Another change from version 1 of the patch is the addition of an argument to the encoder, '-aac_pns' to
enable and disable the PNS. This currently defaults to disable the PNS, as it is experimental.
The switch will be removed in the future, when the algorithm to select noise bands has been improved.
The current algorithm simply compares the energy to the threshold (multiplied by a constant) to determine
noise, however the FFPsyBand structure contains other useful figures to determine which bands carry noise more accurately.
Some of the sample files provided triggered an assertion when the parameter to tune the threshold was set to
a value of '2.2'. Claudio Freire reported the problem's source could be in the range of the scalefactor
indices for noise and advised to measure the minimal index and clip anything above the maximum allowed
value. This has been implemented and all the files which used to trigger the asserion now encode without error.

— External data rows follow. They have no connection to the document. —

/-- A bit of a mask built from a condition. -/
theorem getLsbD_maskWhere (p : Nat → Bool) (l : Nat) : (maskWhere p).getLsbD l = (decide (l < 32) && p l) := by
  have key : ∀ (ls : List Nat) (m : BitVec 32), (∀ k ∈ ls, k < 32) →
      (ls.foldl (fun m k => if p k then m ||| laneBit k else m) m).getLsbD l = (m.getLsbD l || (decide (l ∈ ls) && p l)) := by
    intro ls
    induction ls with
    | nil => intro m _; simp
    | cons k ls ih =>
      intro m hk
      have h32 : k < 32 := hk k (by simp)
      rw [List.foldl_cons, ih _ (fun j hj => hk j (by simp [hj]))]
      by_cases hp : p k
      · by_cases hkl : l = k
        · subst hkl
          simp [hp, laneBit, h32]
        · have : (laneBit k).getLsbD l = false := by
            simp only [laneBit, BitVec.getLsbD_shiftLeft]
            by_cases hlt : l < k
            · simp [hlt]
            · have : l - k ≠ 0 := by omega
              simp [BitVec.getLsbD_one, this]
          simp [hp, this, hkl]
      · by_cases hkl : l = k
        · subst hkl; simp [hp]
        · simp [hp, hkl]
  have := key lanes32 0 (by simp [lanes32])
  simp only [maskWhere]
  rw [this]
  simp [lanes32]

theorem mem_lanesOf {m : BitVec 32} {l : Nat} : l ∈ lanesOf m ↔ l < 32 ∧ m.getLsbD l = true := by
  simp [lanesOf, lanes32]

/-- A mask with no lane is empty. -/
theorem lanesOf_eq_nil {m : BitVec 32} : lanesOf m = [] ↔ m = 0 := by
  constructor
  · intro h
    apply BitVec.eq_of_getLsbD_eq
    intro i hi
    have : i ∉ lanesOf m := by simp [h]
    rw [mem_lanesOf] at this
    simpa [hi] using this
  · rintro rfl; decide

/-- The lanes whose guard holds are among those asked of. -/
theorem guardHolds_subset (g : Gang) (gd : BitVec 4) (m : BitVec 32) : guardHolds g gd m &&& m = guardHolds g gd m := by
  apply BitVec.eq_of_getLsbD_eq
  intro i hi
  simp only [guardHolds, BitVec.getLsbD_and, getLsbD_maskWhere]
  cases m.getLsbD i <;> simp

/-- The unit of a word that issues holds a lane. -/
theorem Issues.lanes_ne {i s t b act} (h : Issues i s t b act) : t.unit.lanes ≠ 0 := by
  intro h0
  apply h.some
  rw [h.active, h0]
  split
  · rfl
  · have := guardHolds_subset (gangOf b t.gang) i.guard 0
    simpa using this.symm

theorem sourcesAt_sel (g : Gang) (gd : BitVec 4) (d a b : BitVec 6) :
    sourcesAt g (.sel gd d a b) = [.v a.toNat, .v b.toNat] := rfl

theorem sourcesAt_selK (g : Gang) (gd : BitVec 4) (d a b : BitVec 6) :
    sourcesAt g (.selK gd d a b) = [.v a.toNat, .k b.toNat] := rfl

/-- A word reads no other register than its sources. -/
theorem trapSources_subset (g : Gang) (i : Instr) (l : Nat) : ∀ r ∈ trapSources g i l, r ∈ sourcesAt g i := by
  intro r hr
  unfold trapSources at hr
  split at hr
  · rw [List.mem_singleton] at hr
    rw [sourcesAt_sel]
    split at hr <;> simp [hr]
  · rw [List.mem_singleton] at hr
    rw [sourcesAt_selK]
    split at hr <;> simp [hr]
  · exact hr

/-- Where no source of a lane is empty, none of those it reads is. -/
theorem trapSources_full {g : Gang} {i : Instr} {l : Nat} (h : emptyOf g l (sourcesAt g i) = none) :
    emptyOf g l (trapSources g i l) = none := by
  simp only [emptyOf, List.find?_eq_none] at h ⊢
  exact fun r hr => h r (trapSources_subset g i l r hr)

/-- A word that is not out of place is judged by all its fields. -/
theorem fieldReasonsAt_of_place {t : Site} {i : Instr} (h : placeReasons t i = []) : fieldReasonsAt t i = legality i := by
  have : startsLast t i = false := by
    rw [Bool.eq_false_iff]
    intro hc
    simp only [startsLast, Bool.and_eq_true, beq_iff_eq, decide_eq_true_eq] at hc
    simp only [placeReasons, hc, and_self, if_true] at h
    simp at h
  simp [fieldReasonsAt, this]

The third revision of the problem also removes unneded variabes and comparisons. All of them were
redundant and were of little use for when the PNS implementation would be extended.

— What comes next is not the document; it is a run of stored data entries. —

@[simp] theorem modGang_agenda (s : State) (b g : Nat) (f : Gang → Gang) : (modGang s b g f).agenda = s.agenda := rfl
@[simp] theorem modGang_tick (s : State) (b g : Nat) (f : Gang → Gang) : (modGang s b g f).tick = s.tick := rfl
@[simp] theorem modGang_focus (s : State) (b g : Nat) (f : Gang → Gang) : (modGang s b g f).focus = s.focus := rfl
@[simp] theorem modGang_asker (s : State) (b g : Nat) (f : Gang → Gang) : (modGang s b g f).asker = s.asker := rfl
@[simp] theorem modGang_serves (s : State) (b g : Nat) (f : Gang → Gang) : (modGang s b g f).serves = s.serves := rfl
@[simp] theorem modGang_nextId (s : State) (b g : Nat) (f : Gang → Gang) : (modGang s b g f).nextId = s.nextId := rfl
@[simp] theorem modGang_out (s : State) (b g : Nat) (f : Gang → Gang) : (modGang s b g f).out = s.out := rfl
@[simp] theorem modGang_visits (s : State) (b g : Nat) (f : Gang → Gang) : (modGang s b g f).visits = s.visits := rfl
@[simp] theorem modGang_plans (s : State) (b g : Nat) (f : Gang → Gang) : (modGang s b g f).plans = s.plans := rfl
@[simp] theorem modGang_mem (s : State) (b g : Nat) (f : Gang → Gang) : (modGang s b g f).mem = s.mem := rfl
@[simp] theorem modGang_hostMem (s : State) (b g : Nat) (f : Gang → Gang) : (modGang s b g f).hostMem = s.hostMem := rfl
@[simp] theorem modGang_ops (s : State) (b g : Nat) (f : Gang → Gang) : (modGang s b g f).ops = s.ops := rfl
@[simp] theorem modGang_backs (s : State) (b g : Nat) (f : Gang → Gang) : (modGang s b g f).backs = s.backs := rfl
@[simp] theorem modGang_cores (s : State) (b g : Nat) (f : Gang → Gang) : (modGang s b g f).cores = s.cores := rfl
@[simp] theorem modGang_clusters (s : State) (b g : Nat) (f : Gang → Gang) : (modGang s b g f).clusters = s.clusters := rfl
@[simp] theorem modGang_dies (s : State) (b g : Nat) (f : Gang → Gang) : (modGang s b g f).dies = s.dies := rfl
@[simp] theorem modGang_hbmStacks (s : State) (b g : Nat) (f : Gang → Gang) : (modGang s b g f).hbmStacks = s.hbmStacks := rfl
@[simp] theorem modGang_contexts (s : State) (b g : Nat) (f : Gang → Gang) : (modGang s b g f).contexts = s.contexts := rfl
@[simp] theorem modGang_queues (s : State) (b g : Nat) (f : Gang → Gang) : (modGang s b g f).queues = s.queues := rfl
@[simp] theorem modGang_launches (s : State) (b g : Nat) (f : Gang → Gang) : (modGang s b g f).launches = s.launches := rfl
@[simp] theorem modGang_windows (s : State) (b g : Nat) (f : Gang → Gang) : (modGang s b g f).windows = s.windows := rfl
@[simp] theorem modGang_hostIf (s : State) (b g : Nat) (f : Gang → Gang) : (modGang s b g f).hostIf = s.hostIf := rfl
@[simp] theorem modGang_link (s : State) (b g : Nat) (f : Gang → Gang) : (modGang s b g f).link = s.link := rfl
@[simp] theorem modGang_mgmt (s : State) (b g : Nat) (f : Gang → Gang) : (modGang s b g f).mgmt = s.mgmt := rfl
@[simp] theorem modGang_phys (s : State) (b g : Nat) (f : Gang → Gang) : (modGang s b g f).phys = s.phys := rfl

The fourth revision moved the clipping of the noise scalefactors outside the second loop of the two-loop
algorithm in order to prevent their redundant calculations. Also, freq_mult has been changed to a float
variable due to the fact that rounding errors can prove to be a problem at low frequencies.
Considerations were taken whether the entire expression could be evaluated inside the expression
, but in the end it was decided that it would be for the best if just the type of the variable were
to change. Claudio Freire reported the two problems. There is no change of functionality
(except for low sampling frequencies) so the spectral demonstrations at the end of this commit's message were not updated.

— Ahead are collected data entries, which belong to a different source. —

-- ==== Sys2Proof/Laws/Table.lean ====
section
/-! SUPPORT. The laws of sparse tables: what a key reads as after a write, for every table, and that every write keeps the
canonical form. -/

/- Theorems are checked one after another: many at once ask for more memory than the check allows. -/
set_option Elab.async false

namespace Sys2Proof.Machine

variable {α : Type}

/-! ### Reads after writes -/

theorem tget_tput_self {d : α} (t : Table α) (n : Nat) (v : α) : tget d (tput t n v) n = v := by
  induction t with
  | nil => simp [tput, tget]
  | cons e t ih =>
    obtain ⟨k, w⟩ := e
    simp only [tput]
    split
    · simp [tget]
    · split
      · simp [tget]
      · rename_i h
        simp [tget, Ne.symm h, ih]

theorem tget_tput_ne {d : α} (t : Table α) {n m : Nat} (v : α) (hm : m ≠ n) : tget d (tput t n v) m = tget d t m := by
  induction t with
  | nil => simp [tput, tget, Ne.symm hm]
  | cons e t ih =>
    obtain ⟨k, w⟩ := e
    simp only [tput]
    split
    · simp [tget, Ne.symm hm]
    · split
      · rename_i h
        subst h
        simp [tget, Ne.symm hm]
      · simp [tget, ih]

theorem tget_tdrop_self {d : α} (t : Table α) (n : Nat) : tget d (tdrop t n) n = d := by
  induction t with
  | nil => rfl
  | cons e t ih =>
    obtain ⟨k, w⟩ := e
    simp only [tdrop, List.filter_cons] at ih ⊢
    by_cases h : k = n
    · simpa [h] using ih
    · simpa [h, tget] using ih

theorem tget_tdrop_ne {d : α} (t : Table α) {n m : Nat} (hm : m ≠ n) : tget d (tdrop t n) m = tget d t m := by
  induction t with
  | nil => rfl
  | cons e t ih =>
    obtain ⟨k, w⟩ := e
    simp only [tdrop, List.filter_cons] at ih ⊢
    by_cases h : k = n
    · subst h
      simpa [tget, Ne.symm hm] using ih
    · simp [h, tget, ih]

/-- A key reads as what was written to it. -/
theorem tget_tset_self [DecidableEq α] {d : α} (t : Table α) (n : Nat) (v : α) : tget d (tset d t n v) n = v := by
  simp only [tset]
  split
  · rename_i h
    rw [tget_tdrop_self, h]
  · exact tget_tput_self t n v

/-- Every other key reads as before a write. -/
theorem tget_tset_ne [DecidableEq α] {d : α} (t : Table α) {n m : Nat} (v : α) (hm : m ≠ n) :
    tget d (tset d t n v) m = tget d t m := by
  simp only [tset]
  split
  · exact tget_tdrop_ne t hm
  · exact tget_tput_ne t v hm

/-- A read after a write, whichever the key. -/
theorem tget_tset [DecidableEq α] {d : α} (t : Table α) (n m : Nat) (v : α) :
    tget d (tset d t n v) m = if m = n then v else tget d t m := by
  split
  · rename_i h; subst h; exact tget_tset_self t m v
  · rename_i h; exact tget_tset_ne t v h

/-- A read after a change, whichever the key. -/
theorem tget_tmod [DecidableEq α] {d : α} (t : Table α) (n m : Nat) (f : α → α) :
    tget d (tmod d t n f) m = if m = n then f (tget d t m) else tget d t m := by
  rw [tmod, tget_tset]
  split
  · rename_i h; subst h; rfl
  · rfl

/-- A key below the keys written reads as before. -/
theorem tget_tsetMany_below [DecidableEq α] {d : α} (t : Table α) (n : Nat) (vs : List α) {m : Nat} (hm : m < n) :
    tget d (tsetMany d t n vs) m = tget d t m := by
  induction vs generalizing t n with
  | nil => rfl
  | cons v vs ih => rw [tsetMany, ih _ _ (by omega), tget_tset_ne _ v (by omega)]

/-- A key outside the keys written reads as before. -/
theorem tget_tsetMany_ne [DecidableEq α] {d : α} (t : Table α) (n : Nat) (vs : List α) {m : Nat}
    (hm : m < n ∨ n + vs.length ≤ m) : tget d (tsetMany d t n vs) m = tget d t m := by
  induction vs generalizing t n with
  | nil => rfl
  | cons v vs ih =>
    simp only [List.length_cons] at hm
    rw [tsetMany, ih _ _ (by omega), tget_tset_ne _ v (by omega)]

/-- A key among the keys written reads as its value. -/
theorem tget_tsetMany_at [DecidableEq α] {d : α} (t : Table α) (n : Nat) (vs : List α) (i : Nat) (hi : i < vs.length) :
    tget d (tsetMany d t n vs) (n + i) = vs[i] := by
  induction vs generalizing t n i with
  | nil => exact absurd hi (by simp)
  | cons v vs ih =>
    cases i with
    | zero =>
      rw [tsetMany, tget_tsetMany_below _ _ _ (by omega)]
      exact tget_tset_self t n v
    | succ i =>
      have := ih (tset d t n v) (n + 1) i (by simpa using hi)
      rw [tsetMany, show n + (i + 1) = n + 1 + i by omega, this]
      rfl

/-! ### The canonical form -/

/-- A bound may be lowered. -/
theorem twfFrom_mono [DecidableEq α] {d : α} {t : Table α} {a b : Nat} (h : twfFrom d b t = true) (hab : a ≤ b) :
    twfFrom d a t = true := by
  cases t with
  | nil => rfl
  | cons e t =>
    obtain ⟨k, v⟩ := e
    simp only [twfFrom, Bool.and_eq_true, decide_eq_true_eq] at h ⊢
    exact ⟨⟨by omega, h.1.2⟩, h.2⟩

theorem twfFrom_tput [DecidableEq α] {d : α} {t : Table α} {lo n : Nat} {v : α} (h : twfFrom d lo t = true) (hn : lo ≤ n)
    (hv : v ≠ d) : twfFrom d lo (tput t n v) = true := by
  induction t generalizing lo with
  | nil => simp [tput, twfFrom, hn, hv]
  | cons e t ih =>
    obtain ⟨k, w⟩ := e
    simp only [twfFrom, Bool.and_eq_true, decide_eq_true_eq] at h
    obtain ⟨⟨h1, h2⟩, h3⟩ := h
    simp only [tput]
    split
    · simp [twfFrom, hn, hv, h2, h3]; omega
    · split
      · rename_i hk
        subst hk
        simp [twfFrom, hn, hv, h3]
      · simp [twfFrom, h1, h2, ih h3 (by omega)]

theorem twfFrom_tdrop [DecidableEq α] {d : α} {t : Table α} {lo n : Nat} (h : twfFrom d lo t = true) :
    twfFrom d lo (tdrop t n) = true := by
  induction t generalizing lo with
  | nil => rfl
  | cons e t ih =>
    obtain ⟨k, w⟩ := e
    simp only [twfFrom, Bool.and_eq_true, decide_eq_true_eq] at h
    obtain ⟨⟨h1, h2⟩, h3⟩ := h
    simp only [tdrop, List.filter_cons]
    split
    · simp only [twfFrom, Bool.and_eq_true, decide_eq_true_eq]
      exact ⟨⟨h1, h2⟩, ih h3⟩
    · exact twfFrom_mono (ih h3) (by omega)

/-- A write keeps the canonical form. -/
theorem twf_tset [DecidableEq α] {d : α} {t : Table α} (n : Nat) (v : α) (h : twf d t = true) : twf d (tset d t n v) = true := by
  simp only [tset]
  split
  · exact twfFrom_tdrop h
  · rename_i hv; exact twfFrom_tput h (Nat.zero_le n) hv

/-- Writes of consecutive keys keep the canonical form. -/
theorem twf_tsetMany [DecidableEq α] {d : α} (t : Table α) (n : Nat) (vs : List α) (h : twf d t = true) :
    twf d (tsetMany d t n vs) = true := by
  induction vs generalizing t n with
  | nil => exact h
  | cons v vs ih => exact ih _ _ (twf_tset n v h)

/-- The empty table is canonical. -/
theorem twf_nil [DecidableEq α] (d : α) : twf d ([] : Table α) = true := rfl

end Sys2Proof.Machine
end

Finally, the way energy values are converted to scalefactor indices has changed since the first commit,
as per the suggestion of Claudio Freire. This may still have some drawbacks, but unlike the first commit
it works without having redundant offsets and outputs what the decoder expects to have, in terms of the
ranges of the scalefactor indices.
Some spectral comparisons: https://trac.ffmpeg.org/attachment/wiki/Encode/AAC/Original.png (original),
https://trac.ffmpeg.org/attachment/wiki/Encode/AAC/PNS_NO.png (encoded without PNS),
https://trac.ffmpeg.org/attachment/wiki/Encode/AAC/PNS1.2.png (encoded with PNS, const = 1.2),
https://trac.ffmpeg.org/attachment/wiki/Encode/AAC/Difference1.png (spectral difference).
The constant is the value which multiplies the threshold when it gets compared to the energy, larger
values means more noise will be substituded by PNS values. Example when const = 2.2:
https://trac.ffmpeg.org/attachment/wiki/Encode/AAC/PNS_2.2.png
Reviewed-by: Claudio Freire <klaussfreire@gmail.com>
Signed-off-by: Michael Niedermayer <michaelni@gmx.at>
This commit adjusts the intial offset for PNS values, introduced
with commit f7f71b5795d708763eb0c55fe5e2cb051b2b69f4 earlier. This
commit shifts the value in such a way that no further offsets are
required in the aaccoder.c file. Earlier version of the PNS patch had 2 offsets in both the aaccoder and aacenc.
Signed-off-by: Michael Niedermayer <michaelni@gmx.at>
This commit implements support for writing the noise energy values used in PNS.
The difference between regular scalefactors and noise energy values is that the latter
require a small preamble (NOISE_PRE + energy_value_diff) to be written as the first
noise-containing band. Any following noise energy values use the previous one to
base their "diff" on. Ordinary scalefactors remain unchanged other than that they ignore the noise values.
This commit should not change anything by itself, the following commits will bring it in use.
Signed-off-by: Michael Niedermayer <michaelni@gmx.at>
Instead, warn that bitrate will be clamped down to the maximum allowed.
Patch is mostly work of Kamendo2 in issue #2686, quite tested within that issue.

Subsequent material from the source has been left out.